Does anyone have a list of all Steinway model B samples / modeled pianos out there?  I want to record some XSample walkthroughs and comparison videos, and I figured a video comparing a load of (deep) sampled Model B’s against the pretty compact yet gorgeous XSample B would be cool. One of those blind test type things. Turns out I hardly have any B’s


----------



## Alex C (Sep 18, 2020)

Nice cue! Some sort of cinematic piano? Don't hear much pedal resonance though ...


----------



## CGR (Sep 18, 2020)

doctoremmet said:


> Does anyone have a list of all Steinway model B samples / modeled pianos out there?  I want to record some XSample walkthroughs and comparison videos, and I figured a video comparing a load of (deep) sampled Model B’s against the pretty compact yet gorgeous XSample B would be cool.
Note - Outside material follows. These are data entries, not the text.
-- ==== Sys2Proof/Machine/VecInt.lean ====
section
/-! DEFINITION. Vector integer instructions: majors 0, 1, 6, 7 and the 16-bit integer parcels (R312 to
R316, R271). -/

namespace Sys2Proof.Machine

/-- VADD (R312): Lane-wise 32-bit wrapping add. -/
def execVadd (f : VA) (s : State) : Host.Outcome State Fault Refusal :=
  vaOp s none (1 + f.word) f (fun a b => a + b)

/-- VADD_VU (R306): VADD with a uniform S operand. -/
def execVaddVu (f : VA) (s : State) : Host.Outcome State Fault Refusal :=
  vuOp s none (3 + f.word) f (fun a b => a + b)

/-- VSUB (R312): Lane-wise 32-bit wrapping subtract. -/
def execVsub (f : VA) (s : State) : Host.Outcome State Fault Refusal :=
  vaOp s none (65 + f.word) f (fun a b => a - b)

/-- VSUB_VU (R306): VSUB with a uniform S operand. -/
def execVsubVu (f : VA) (s : State) : Host.Outcome State Fault Refusal :=
  vuOp s none (67 + f.word) f (fun a b => a - b)

/-- VMUL (R312): Lane-wise low 32 bits of a product. -/
def execVmul (f : VA) (s : State) : Host.Outcome State Fault Refusal :=
  vaOp s none (129 + f.word) f (fun a b => a * b)

/-- VMUL_VU (R306): VMUL with a uniform S operand. -/
def execVmulVu (f : VA) (s : State) : Host.Outcome State Fault Refusal :=
  vuOp s none (131 + f.word) f (fun a b => a * b)

/-- VMULH_S32 (R312): Lane-wise high 32 bits of a signed product. -/
def execVmulhS32 (f : VA) (s : State) : Host.Outcome State Fault Refusal :=
  vaOp s none (193 + f.word) f mulhS

/-- VMULH_S32_VU (R306): VMULH.s32 with a uniform S operand. -/
def execVmulhS32Vu (f : VA) (s : State) : Host.Outcome State Fault Refusal :=
  vuOp s none (195 + f.word) f mulhS

/-- VAND (R312): Lane-wise bitwise AND. -/
def execVand (f : VA) (s : State) : Host.Outcome State Fault Refusal :=
  vaOp s none (321 + f.word) f (fun a b => a &&& b)

/-- VAND_VU (R306): VAND with a uniform S operand. -/
def execVandVu (f : VA) (s : State) : Host.Outcome State Fault Refusal :=
  vuOp s none (323 + f.word) f (fun a b => a &&& b)

/-- VOR (R312): Lane-wise bitwise OR. -/
def execVor (f : VA) (s : State) : Host.Outcome State Fault Refusal :=
  vaOp s none (385 + f.word) f (fun a b => a ||| b)

/-- VOR_VU (R306): VOR with a uniform S operand. -/
def execVorVu (f : VA) (s : State) : Host.Outcome State Fault Refusal :=
  vuOp s none (387 + f.word) f (fun a b => a ||| b)

/-- VXOR (R312): Lane-wise bitwise XOR. -/
def execVxor (f : VA) (s : State) : Host.Outcome State Fault Refusal :=
  vaOp s none (449 + f.word) f (fun a b => a ^^^ b)

/-- VXOR_VU (R306): VXOR with a uniform S operand. -/
def execVxorVu (f : VA) (s : State) : Host.Outcome State Fault Refusal :=
  vuOp s none (451 + f.word) f (fun a b => a ^^^ b)

/-- VSHL (R313): Lane-wise shift left, 0 for shifts of 32 or more. -/
def execVshl (f : VA) (s : State) : Host.Outcome State Fault Refusal :=
  vaOp s none (577 + f.word) f shl

/-- VSHL_VU (R306): VSHL with a uniform S operand. -/
def execVshlVu (f : VA) (s : State) : Host.Outcome State Fault Refusal :=
  vuOp s none (579 + f.word) f shl

/-- VSHR (R313): Lane-wise logical shift right. -/
def execVshr (f : VA) (s : State) : Host.Outcome State Fault Refusal :=
  vaOp s none (641 + f.word) f shr

/-- VSHR_VU (R306): VSHR with a uniform S operand. -/
def execVshrVu (f : VA) (s : State) : Host.Outcome State Fault Refusal :=
  vuOp s none (643 + f.word) f shr

/-- VSAR (R313): Lane-wise arithmetic shift right. -/
def execVsar (f : VA) (s : State) : Host.Outcome State Fault Refusal :=
  vaOp s none (705 + f.word) f sar

/-- VSAR_VU (R306): VSAR with a uniform S operand. -/
def execVsarVu (f : VA) (s : State) : Host.Outcome State Fault Refusal :=
  vuOp s none (707 + f.word) f sar

/-- VMIN_S32 (R312): Lane-wise signed minimum. -/
def execVminS32 (f : VA) (s : State) : Host.Outcome State Fault Refusal :=
  vaOp s none (769 + f.word) f minS

/-- VMIN_S32_VU (R306): VMIN.s32 with a uniform S operand. -/
def execVminS32Vu (f : VA) (s : State) : Host.Outcome State Fault Refusal :=
  vuOp s none (771 + f.word) f minS

/-- VMAX_S32 (R312): Lane-wise signed maximum. -/
def execVmaxS32 (f : VA) (s : State) : Host.Outcome State Fault Refusal :=
  vaOp s none (833 + f.word) f maxS

/-- VMAX_S32_VU (R306): VMAX.s32 with a uniform S operand. -/
def execVmaxS32Vu (f : VA) (s : State) : Host.Outcome State Fault Refusal :=
  vuOp s none (835 + f.word) f maxS

/-- VADDS_S32 (R312): Lane-wise signed saturating add. -/
def execVaddsS32 (f : VA) (s : State) : Host.Outcome State Fault Refusal :=
  vaOp s none (961 + f.word) f addsS

/-- VADDS_S32_VU (R306): VADDS.s32 with a uniform S operand. -/
def execVaddsS32Vu (f : VA) (s : State) : Host.Outcome State Fault Refusal :=
  vuOp s none (963 + f.word) f addsS

/-- VSUBS_S32 (R312): Lane-wise signed saturating subtract. -/
def execVsubsS32 (f : VA) (s : State) : Host.Outcome State Fault Refusal :=
  vaOp s none (1025 + f.word) f subsS
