-- ==== Sys2Proof/Machine/Dispatch.lean ====
section
/-! DEFINITION. One arm per constructor of Instr: each calls the meaning of its instruction. -/

namespace Sys2Proof.Machine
One of those blind test type things. Turns out I hardly have any B’s


Here's the other sampled Steinway Model B's I know of:

1. Synthogy Ivory Studio Grands (modern New York B)
2. ArtVista VGP3 (1960 Hamburg B)
3. Fluffy Audio Scoring Piano (modern Hamburg B)
4. East West Steinway B (modern Hamburg B)
5. EZKeys Studio Grand (modern Hamburg B)
6. Universal Audio Ravel Grand (don't own it - not sure if it's a New York or Hamburg B)
+ Pianoteq's Hamburg Steinway Model B


----------



## CGR (Sep 18, 2020)

Alex C said:


> Nice cue! Some sort of cinematic piano? Don't hear much pedal resonance though ...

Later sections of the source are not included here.